GSI stands for Grid Security Interface. GSI FTP uses Grid Proxies for authentication and authorization and is compatible with popular Grid middleware tools such as globus-url-copy (from the Globus toolkit available at http://www.globus.org or from sam_gridftp in Kits). The dCache GSI FTP currently runs on port 2811 on the following door nodes (different nodes for different user groups):

General users fndca1

CDF cdfdca1, cdfdca2, cdfdca3

CMS cmsdca1, cmsdca2 and cmsdca3

It is more convenient to run this through an interface like srmcp (see section 5.2.3 Storage Resource Management (SRM)) which allows you to perform multiple transfers in a single command.
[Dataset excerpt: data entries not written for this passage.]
-- ==== Sys2Proof/Laws/Messages.lean ====
section
/-! SUPPORT. What the commands inside one message do together: a sequence of ENC_SYM
(spec/43_encoder_packer.md R162, R164, R170) and a sequence of DEC_BITS (spec/44_decoder.md R192, R193). -/

namespace Sys2Proof.Machine

theorem execAll_append (is js : List Instr) (s : State) :
    execAll (is ++ js) s =
      match execAll is s with
      | .next t => execAll js t
      | .fault r => .fault r
      | .refused r => .refused r := by
  induction is generalizing s with
  | nil => rfl
  | cons i is ih =>
    simp only [List.cons_append, execAll]
    cases exec i s with
    | next t => exact ih t
    | fault r => rfl
    | refused r => rfl

theorem bsRecords_append (a b : List Output) : bsRecords (a ++ b) = bsRecords a ++ bsRecords b := by simp [bsRecords]

theorem symRecords_append (a b : List Output) : symRecords (a ++ b) = symRecords a ++ symRecords b := by simp [symRecords]

@[simp] theorem bsRecords_map_bs (rs : List BsRecord) : bsRecords (rs.map .bs) = rs := by
  induction rs with
  | nil => rfl
  | cons r rs ih => simp [bsRecords]

/-- ENC_SYM of a symbol with a codeword, in an open message that it fits (R162). -/
theorem exec_encSym_fits {s : State} (ho : s.encOpen = true) {sym : Nat} (hv : (s.codeAt sym).valid = true)
    (hlen : s.encNbits + (s.codeAt sym).len ≤ s.params.maxLen) :
    exec (.encSym sym) s = .next (respond .ok
      (field 32 16 (s.codeAt sym).len ||| field 0 32 (s.encNbits + (s.codeAt sym).len))
      { packBits (s.codeAt sym).bits s with
          encNbits := s.encNbits + (s.codeAt sym).len, encNsym := s.encNsym + 1 }) := by
  have hx : exec (.encSym sym) s = execEncSym sym s := rfl
  rw [hx]
  unfold execEncSym
  simp only [ho, hv, Bool.true_eq_false, if_false]
  rw [if_neg (by omega)]
  simp

/-- The ENC_SYM commands of an open message that has room for them all. -/
theorem encSyms_spec (t : List Nat) (s : State) (h : s.Inv) (ho : s.encOpen = true)
    (hv : ∀ c ∈ t, (s.codeAt c).valid = true)
    (hlen : s.encNbits + (t.flatMap fun c => (s.codeAt c).bits).length ≤ s.params.maxLen) :
    ∃ (u : State) (os : List Output), execAll (t.map .encSym) s = .next u ∧ u.Inv ∧ u.encOpen = true ∧
      u.outputs = s.outputs ++ os ∧ (∀ r ∈ bsRecords os, r.nbits = 32 ∧ r.last = false) ∧
      (bsRecords os).flatMap BsRecord.bits ++ u.pending = s.pending ++ t.flatMap (fun c => (s.codeAt c).bits) ∧
      32 * (bsRecords os).length + u.pkCnt.val = s.pkCnt.val + (t.flatMap fun c => (s.codeAt c).bits).length ∧
      u.encNbits = s.encNbits + (t.flatMap fun c => (s.codeAt c).bits).length ∧ u.encNsym = s.encNsym + t.length ∧
      u.params = s.params ∧ u.node = s.node ∧ u.root = s.root ∧ u.treeValid = s.treeValid ∧ u.code = s.code ∧
      u.decOpen = s.decOpen := by
  induction t generalizing s with
  | nil =>
    exact ⟨s, [], rfl, h, ho, by simp, by simp [bsRecords], by simp [bsRecords], by simp [bsRecords], by simp, by simp,
      rfl, rfl, rfl, rfl, rfl, rfl⟩
  | cons c t ih =>
    simp only [List.flatMap_cons, List.length_append] at hlen
    have hvc := hv c (by simp)
    have hl : s.encNbits + (s.codeAt c).len ≤ s.params.maxLen := by simp only [CodeEntry.len]; omega
    obtain ⟨rs, r1, r2, r3, r4, r5⟩ := packBits_spec (s.codeAt c).bits s h.packerZeros
    have hinv := (encSym_inv h ho hvc hl).respond .ok
      (field 32 16 (s.codeAt c).len ||| field 0 32 (s.encNbits + (s.codeAt c).len))
    have hstep := exec_encSym_fits ho hvc hl
    set s1 := respond .ok (field 32 16 (s.codeAt c).len ||| field 0 32 (s.encNbits + (s.codeAt c).len))
      { packBits (s.codeAt c).bits s with encNbits := s.encNbits + (s.codeAt c).len, encNsym := s.encNsym + 1 } with hs1
    have hcode : s1.codeAt = s.codeAt := by funext i; simp [hs1, State.codeAt]
    have hnb : s1.encNbits = s.encNbits + (s.codeAt c).bits.length := by simp [hs1, CodeEntry.len]
    have hpar : s1.params = s.params := by simp [hs1]
    obtain ⟨u, os, e1, e2, e3, e4, e5, e6, e7, e8, e9, e10, e11, e12, e13, e14, e15⟩ := ih s1 hinv (by simp [hs1, ho])
      (by rw [hcode]; exact fun x hx => hv x (by simp [hx])) (by rw [hcode, hnb, hpar]; omega)
    rw [hcode] at e6 e7 e8
    have hout : s1.outputs = s.outputs ++ (rs.map .bs ++ [.rsp (responseWord .ok
        (field 32 16 (s.codeAt c).len ||| field 0 32 (s.encNbits + (s.codeAt c).len)))]) := by simp [hs1, r2]
    have hpend : s1.pending = (packBits (s.codeAt c).bits s).pending := by simp [hs1, State.pending]
    have hcnt : s1.pkCnt.val = (packBits (s.codeAt c).bits s).pkCnt.val := by simp [hs1]
    have hbs : bsRecords (rs.map Output.bs ++ [.rsp (responseWord .ok
        (field 32 16 (s.codeAt c).len ||| field 0 32 (s.encNbits + (s.codeAt c).len)))] ++ os) = rs ++ bsRecords os := by
      rw [bsRecords_append, bsRecords_append, bsRecords_map_bs]; simp [bsRecords]
    refine ⟨u, rs.map .bs ++ [.rsp (responseWord .ok
        (field 32 16 (s.codeAt c).len ||| field 0 32 (s.encNbits + (s.codeAt c).len)))] ++ os, ?_, e2, e3, ?_, ?_, ?_, ?_,
      ?_, ?_, e10.trans hpar, ?_, ?_, ?_, ?_, ?_⟩
    · simp only [List.map_cons, execAll, hstep]; exact e1
    · rw [e4, hout]; simp
    · rw [hbs]
      intro r hr
      rcases List.mem_append.mp hr with hr | hr
      · exact r1 r hr
      · exact e5 r hr
    · rw [hbs, List.flatMap_append, List.append_assoc, e6, hpend, ← List.append_assoc, r3]
      simp
    · rw [hbs]
      simp only [List.length_append, List.flatMap_cons]
      omega
    · simp only [List.flatMap_cons, List.length_append]; omega
    · rw [e9]; simp [hs1]; omega
    · rw [e11]; simp [hs1]
    · rw [e12]; simp [hs1]
    · rw [e13]; simp [hs1]
    · rw [e14]; simp [hs1]
    · rw [e15]; simp [hs1]

/-- DEC_BITS in an open message with a tree: it ends the message, or its bits complete the codewords of the symbols
emitted and `rest` is the part of the next one that is left; under a one-leaf tree nothing is left. -/
theorem exec_decBits_open {s : State} (h : s.Inv) (ho : s.decOpen = true) (htv : s.treeValid = true) (n : Nat) (v : Word32)
    (p : Bits) (hp : descend s.node p s.root = some s.decCur) (hl : (s.nodeAt s.root).isLeaf = true → p = []) :
    ∃ t, exec (.decBits n v) s = .next t ∧
      ((t.decOpen = false ∧ (s.decNbits + n ≤ s.params.maxLen → (s.nodeAt s.root).isLeaf = true ∧ true ∈ msbBits n v)) ∨
        ∃ (syms : List Nat) (rest : Bits) (m : Nat),
          t = respond .ok (field 0 56 syms.length) (decoded s m n syms) ∧ s.decNbits + n ≤ s.params.maxLen ∧
          p ++ msbBits n v = syms.flatMap (fun c => (s.codeAt c).bits) ++ rest ∧
          (∀ c ∈ syms, (s.codeAt c).valid = true) ∧ descend s.node rest s.root = some m ∧
          ((s.nodeAt s.root).isLeaf = true → rest = []) ∧
          ((s.nodeAt s.root).isInternal → (s.nodeAt m).isInternal)) := by
  have ht := h.tree htv
  have hx : exec (.decBits n v) s = execDecBits n v s := rfl
  rw [hx, execDecBits]
  simp only [ho, htv, Bool.true_eq_false, if_false]
  by_cases hm : s.decNbits + n > s.params.maxLen
  · rw [if_pos hm]
    exact ⟨_, rfl, .inl ⟨rfl, fun hc => absurd hm (by omega)⟩⟩
  · rw [if_neg hm]
    refine ⟨_, rfl, ?_⟩
    rcases ht.root_cases with ⟨hr, hnr⟩ | hr
    · obtain rfl := hl hr
      have hcur : s.decCur = s.root := by simpa [descend] using hp.symm
      have hcode : s.codeAt s.root = ⟨true, [false]⟩ := by
        have hv := (ht.leaf_iff s.root).mp hr
        have := ht.code_path s.root hv
        rw [hr, if_pos rfl] at this
        cases hc : s.codeAt s.root
        simp_all
      by_cases hone : true ∈ msbBits n v
      · left
        obtain ⟨a, b, hab, hfirst⟩ : ∃ a b, msbBits n v = List.replicate a false ++ true :: b ∧ True := by
          generalize msbBits n v = bits at hone
          induction bits with
          | nil => simp at hone
          | cons x xs ih =>
            cases x with
            | true => exact ⟨0, xs, by simp, trivial⟩
            | false =>
              obtain ⟨a, b, hab, -⟩ := ih (by simpa using hone)
              exact ⟨a + 1, b, by simp [List.replicate_succ, hab], trivial⟩
        rw [hab, decodeBits_one _ _ _ _ _ hr]
        exact ⟨rfl, fun _ => ⟨hr, by simp⟩⟩
      · right
        have hz : msbBits n v = List.replicate n false := by
          refine List.eq_replicate_iff.mpr ⟨by simp, fun b hb => ?_⟩
          cases b with
          | false => rfl
          | true => exact absurd hb hone
        refine ⟨List.replicate n s.root, [], s.root, ?_, by omega, ?_, ?_, by simp [descend], fun _ => rfl,
          fun hc => absurd hc hnr⟩
        · rw [hz, decodeBits_zeros _ _ _ _ hr, hcur]; simp
        · rw [hz]; simp [List.flatMap_replicate, hcode]
        · intro c hc
          rw [List.eq_of_mem_replicate hc, hcode]
    · right
      have hrl : (s.nodeAt s.root).isLeaf = false := by
        cases hn : s.nodeAt s.root <;> simp_all [Node.isLeaf, Node.isInternal, Node.kind]
      have hcur := h.decCurOk ho
      rw [if_pos hr] at hcur
      obtain ⟨syms, rest, m, h1, h2, h3, h4, h5⟩ := decodeBits_internal (Instr.decBits n v).op (msbBits n v) 0 s ht hr hcur p hp
      refine ⟨syms, rest, m, ?_, by omega, h1, h2, h3, fun hc => by simp [hrl] at hc, fun _ => h4⟩
      rw [h5]; simp

/-- With no message open, DEC_BITS changes only LAST_ERR and puts out only its error. -/
theorem execAll_decBits_closed (cmds : List (Nat × Word32)) (s : State) (ho : s.decOpen = false) :
    ∃ u, execAll (cmds.map fun c => .decBits c.1 c.2) s = .next u ∧ u.decOpen = false := by
  induction cmds generalizing s with
  | nil => exact ⟨s, rfl, ho⟩
  | cons c cmds ih =>
    have hx : exec (.decBits c.1 c.2) s = .next (raise .sequence (Instr.op (.decBits c.1 c.2)) 0 c.2.toNat s) := by
      show execDecBits c.1 c.2 s = _
      simp only [execDecBits, ho, if_true]
    obtain ⟨u, hu, huo⟩ := ih _ (show (raise .sequence (Instr.op (.decBits c.1 c.2)) 0 c.2.toNat s).decOpen = false from ho)
    exact ⟨u, by simp only [List.map_cons, execAll, hx]; exact hu, huo⟩

theorem symRecords_map_sym {p : Params} (hp : p.legal) (syms : List Nat) (h : ∀ c ∈ syms, c < p.nsym) :
    symRecords (syms.map fun c => .sym (BitVec.ofNat 16 c)) = syms := by
  have := (Params.legal_bounds hp)
  induction syms with
  | nil => rfl
  | cons c syms ih =>
    have hc := h c (by simp)
    have hi := ih fun x hx => h x (by simp [hx])
    simp only [symRecords, List.map_cons, List.filterMap_cons, BitVec.toNat_ofNat] at hi ⊢
    rw [hi, Nat.mod_eq_of_lt (by omega)]

/-- The DEC_BITS commands of an open message with a tree: they end it, or they complete the codewords of the symbols
put out. -/
theorem decBitsSeq_spec (cmds : List (Nat × Word32)) (s : State) (h : s.Inv) (ho : s.decOpen = true) (htv : s.treeValid = true)
    (p : Bits) (hp : descend s.node p s.root = some s.decCur) (hl : (s.nodeAt s.root).isLeaf = true → p = [])
    (hn : ∀ c ∈ cmds, 1 ≤ c.1 ∧ c.1 ≤ 32) :
    ∃ u, execAll (cmds.map fun c => .decBits c.1 c.2) s = .next u ∧
      ((u.decOpen = false ∧ (s.decNbits + (cmds.flatMap fun c => msbBits c.1 c.2).length ≤ s.params.maxLen →
          (s.nodeAt s.root).isLeaf = true ∧ true ∈ cmds.flatMap fun c => msbBits c.1 c.2)) ∨
        ∃ (os : List Output) (rest : Bits), u.decOpen = true ∧ u.root = s.root ∧ u.outputs = s.outputs ++ os ∧
          p ++ (cmds.flatMap fun c => msbBits c.1 c.2) = (symRecords os).flatMap (fun c => (s.codeAt c).bits) ++ rest ∧
          (∀ c ∈ symRecords os, (s.codeAt c).valid = true) ∧ descend s.node rest s.root = some u.decCur ∧
          u.decNsym = s.decNsym + (symRecords os).length ∧ ((s.nodeAt s.root).isLeaf = true → rest = []) ∧
          ((s.nodeAt s.root).isInternal → (s.nodeAt u.decCur).isInternal)) := by
  induction cmds generalizing s p with
  | nil => exact ⟨s, rfl, .inr ⟨[], p, ho, rfl, by simp, by simp [symRecords], by simp [symRecords], hp, by simp [symRecords], hl,
      fun hr => by have := h.decCurOk ho; rwa [if_pos hr] at this⟩⟩
  | cons c cmds ih =>
    have hc := hn c (by simp)
    obtain ⟨t, he, hcase⟩ := exec_decBits_open h ho htv c.1 c.2 p hp hl
    have hti : t.Inv := exec_inv _ h (by simp [Instr.wellFormed, hc]) he
    rcases hcase with ⟨hcl, hwhy⟩ | ⟨syms, rest, m, rfl, hroom, h1, h2, h3, h4, -⟩
    · obtain ⟨u, hu, huo⟩ := execAll_decBits_closed cmds t hcl
      refine ⟨u, by simp only [List.map_cons, execAll, he]; exact hu, .inl ⟨huo, fun hr => ?_⟩⟩
      simp only [List.flatMap_cons, List.length_append, msbBits_length] at hr
      obtain ⟨a, b⟩ := hwhy (by omega)
      exact ⟨a, by simp [b]⟩
    · obtain ⟨u, hu, hcase⟩ := ih (respond .ok (field 0 56 syms.length) (decoded s m c.1 syms)) hti ho htv rest h3 h4
        fun x hx => hn x (by simp [hx])
      refine ⟨u, by simp only [List.map_cons, execAll, he]; exact hu, ?_⟩
      have hsy : symRecords (syms.map fun c => Output.sym (BitVec.ofNat 16 c)) = syms :=
        symRecords_map_sym h.legal syms fun c hc => (h.tree htv).leaf_lt c (((h.tree htv).leaf_iff c).mpr (h2 c hc))
      rcases hcase with ⟨hcl, hwhy⟩ | ⟨os, rest', g1, gr, g2, g3, g4, g5, g6, g7, g8⟩
      · refine .inl ⟨hcl, fun hr => ?_⟩
        simp only [List.flatMap_cons, List.length_append, msbBits_length] at hr
        obtain ⟨a, b⟩ := hwhy (by simp only [respond_decNbits, decoded, respond_params]; omega)
        refine ⟨a, ?_⟩
        rw [List.flatMap_cons]
        exact List.mem_append_right _ b
      · refine .inr ⟨(syms.map fun c => Output.sym (BitVec.ofNat 16 c)) ++ [.rsp (responseWord .ok (field 0 56 syms.length))] ++ os, rest',
          g1, gr, ?_, ?_, ?_, g5, ?_, g7, g8⟩
        · rw [g2]; simp [decoded]
        · have g3' : rest ++ (cmds.flatMap fun c => msbBits c.1 c.2) = (symRecords os).flatMap (fun c => (s.codeAt c).bits) ++ rest' := g3
          rw [symRecords_append, symRecords_append, hsy, List.flatMap_cons, ← List.append_assoc, h1]
          simp [symRecords, List.append_assoc] at g3' ⊢
          exact g3'
        · intro x hx
          rw [symRecords_append, symRecords_append, hsy] at hx
          rcases List.mem_append.mp hx with hx | hx
          · exact h2 x (by simpa [symRecords] using hx)
          · exact g4 x hx
        · rw [g6, symRecords_append, symRecords_append, hsy]
          simp [decoded, symRecords]; omega

end Sys2Proof.Machine
end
In addition, it optimizes the parameters of the transfer, and allows FTP to scale with user load (overcoming a passive gridftp protocol issue).

5.2.1 Obtain Grid Proxies

Globus tools require that a user be authenticated with a short-term authentication Grid proxy. This proxy is created from (long-term) X.509 credentials issued by DOE science grid at doegrids.org (or other Certificate Authority listed on http://computing.fnal.gov/security/pki) or from Kerberos credentials at Fermilab. DOE science grid is the recommended source for an X.509 certificate. We recommend that you use the command grid-proxy-init to generate your proxy from your certificate. A proxy expires after a preset duration, and then a new one must be regenerated from the user’s (long-term) X.509 certificate.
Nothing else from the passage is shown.